**REQUIREMENT:** Filter the records below down to lines containing "hworking".

[Collected data entries]
····················

/-- Settles O27: the machine up to the arrival, then each step of the broad record. -/
theorem broadPulsesDetectStarts : Obligations.BroadPulsesDetectStarts := by
  intro i u s1 least tip edge s hc ha hlo hhi hactive hmode lp locked e offset quarter n opened
  set v := (s.atTick u).setInput i { s.input i with classifier := .armed } with hv
  obtain ⟨hi, ho, htick, hrest⟩ := setInput_at i u { s.input i with classifier := .armed } s
  rw [← hv] at hi ho htick hrest
  have hexec : exec (.pulseClassification i u s1 least) s = .next (broadPulse edge v) := by
    rw [exec_pulseClassification hc ha hhi, pulseClass_broad (w := pulseWidth edge u) ⟨hlo, hhi⟩]
    simp only [classified, ← hv]
    rw [if_pos]
    rw [hv, handsOn_setInput]
    exact handsOn_eq_true.2 ⟨hactive, hmode⟩
  have hlll : v.lll = s.lll := by rw [hrest]
  have hfal : v.fal = s.fal := by rw [hrest]
  have htgn : v.tgn = s.tgn := by rw [hrest]
  have hrpw : v.rpw = s.rpw := by rw [hrest]
  have htst : v.tst = s.tst := by rw [hrest]
  have hworking : v.rfe.working = s.rfe.working := by rw [hrest]
  have hctx : v.fieldCtx = s.fieldCtx := by rw [hrest]; rfl
  have hlocked : v.lll.locked = true ↔ locked := by rw [hlll]; exact Lll.locked_iff _
  have hplace : BroadRecord.place v.lll v.rfe.working v.tgn.line edge = opened := by
    rw [hlll, hworking, htgn]
    rfl
  obtain ⟨hpf, hpt⟩ := broadPulse_fal edge v
  have hrfe : (broadPulse edge v).rfe = v.rfe := by rw [broadPulse_eq]
  refine ⟨broadPulse edge v, hexec, ?_, fun hl => ?_, ?_, ?_, by rw [hrfe, htick], fun last hlast hn => ?_,
    fun hopen => ⟨fun hb => ?_, fun r hr hnear => ⟨fun h1 => ?_, fun h2 => ?_⟩⟩⟩
  · rw [broadPulse_eq edge v, hrest]
  · rw [broadPulse_unlocked (Bool.eq_false_iff.2 (mt hlocked.1 hl)), hrest]
  · exact (State.input_congr ⟨by rw [hrfe], by rw [hrfe]⟩ i).trans hi
  · exact (State.input_congr ⟨by rw [hrfe], by rw [hrfe]⟩ _).trans ho
  · rw [hpf, hpt, broadArrival_ignored (by rw [hfal, hlll]; exact broadStep_ignored hlast hn)]
    exact ⟨hfal, htgn⟩
  · rw [hpf, hpt, broadArrival_opened (by rw [hfal, hlll]; exact broadStep_opened hopen hb), hplace, hfal]
    exact ⟨rfl, htgn⟩
  · have hstep : v.fal.broadStep v.lll edge = .counted := by
      rw [hfal, hlll, broadStep_within hopen hr hnear, if_neg (by omega)]
    rw [hpf, hpt, broadArrival_counted hstep (by rw [hfal]; exact hr), hfal, h1]
    exact ⟨rfl, htgn⟩
  · have hstep : v.fal.broadStep v.lll edge = .detected r := by
      rw [hfal, hlll, broadStep_within hopen hr hnear, if_pos h2]
    refine ⟨fun hl => ?_, fun hl => ⟨?_, ?_, fun hnone => ?_⟩⟩
    · rw [hpf, broadArrival_dropped hstep (Bool.eq_false_iff.2 (mt hlocked.1 hl)), hfal]
      rfl
    all_goals
      have hacted := broadArrival_acted hstep (hlocked.2 hl)
      rw [hfal, hctx] at hacted
    · rw [hpf, hacted]
      rfl
    · rw [hpt, hacted]
      rfl
    · rw [broadPulse_closed (by rw [htst]; exact hnone), hacted]
      exact produceAll_rpw_congr _ hrpw (by rw [htgn])

end Sys2Proof.Machine
end

section
/-!
PROOFS. The line end, block by block: what the evaluation of the ended line and FAL's miss check leave once the grid
has moved on.
-/

namespace Sys2Proof.Machine

/-! ## Records handed on one after the other -/

theorem produceAll_append (a b : List Report) (s : State) : produceAll (a ++ b) s = produceAll b (produceAll a s) := by
  induction a generalizing s with
  | nil => rfl
  | cons r a ih => exact ih (produce r s)

theorem produceAll_set (rs : List Report) (l : Lll) (f : Fal) (s : State) :
    produceAll rs { s with lll := l, fal := f } = { s with lll := l, fal := f, rpw := (produceAll rs s).rpw } := by
  rw [produceAll_eq, produceAll_rpw_congr (s := s) (t := { s with lll := l, fal := f }) rs rfl rfl]

/-! ## FAL's miss check (R55, R56) -/

/-- The aligner after its miss check. -/
def Fal.missChecked (f : Fal) (holdover : Bool) : Fal :=
  if f.field = .seek then f
  else if holdover then { f with startSeen := false }
  else if f.startSeen then { f with miss := 0, startSeen := false }
  else if 4 ≤ f.miss + 1 then (({ f with miss := f.miss + 1 } : Fal).enterSeek .missed).1
  else { f with miss := f.miss + 1 }

/-- FIELD/LOST, where the miss check counts the fourth miss. -/
def Fal.missReports (f : Fal) (holdover : Bool) : List Report :=
  if f.fourthMiss holdover then (({ f with miss := f.miss + 1 } : Fal).enterSeek .missed).2 else []

theorem missCheck_eq (s : State) : missCheck s = { s with
    fal := s.fal.missChecked s.lll.inHoldover
    rpw := (produceAll (s.fal.missReports s.lll.inHoldover) s).rpw } := by
  unfold missCheck Fal.missChecked Fal.missReports Fal.fourthMiss
  by_cases hseek : s.fal.field = .seek
  · simp [hseek, produceAll]
  · cases hh : s.lll.inHoldover with
    | true => simp [hseek, produceAll]
    | false =>
      cases hstart : s.fal.startSeen with
      | true => simp [hseek, produceAll]
      | false =>
        by_cases h4 : 4 ≤ s.fal.miss + 1
        · simp only [hseek, if_false, h4, if_true, Bool.false_eq_true, decide_false, Bool.not_false, Bool.true_and,
            decide_true, ne_eq, not_false_eq_true, Bool.and_self]
          exact produceAll_set _ s.lll _ s
        · simp [hseek, h4, hstart, produceAll]

/-! ## The evaluation of the line (R23 to R35) -/

theorem takeOffer_eq (o : Option Int) (s : State) : takeOffer o s = { s with tst := (takeOffer o s).tst } := by
  unfold takeOffer
  (repeat' split) <;> rfl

····················

**EXERCISE SOLUTION:**
  have hworking : v.rfe.working = s.rfe.working := by rw [hrest]
    rw [hlll, hworking, htgn]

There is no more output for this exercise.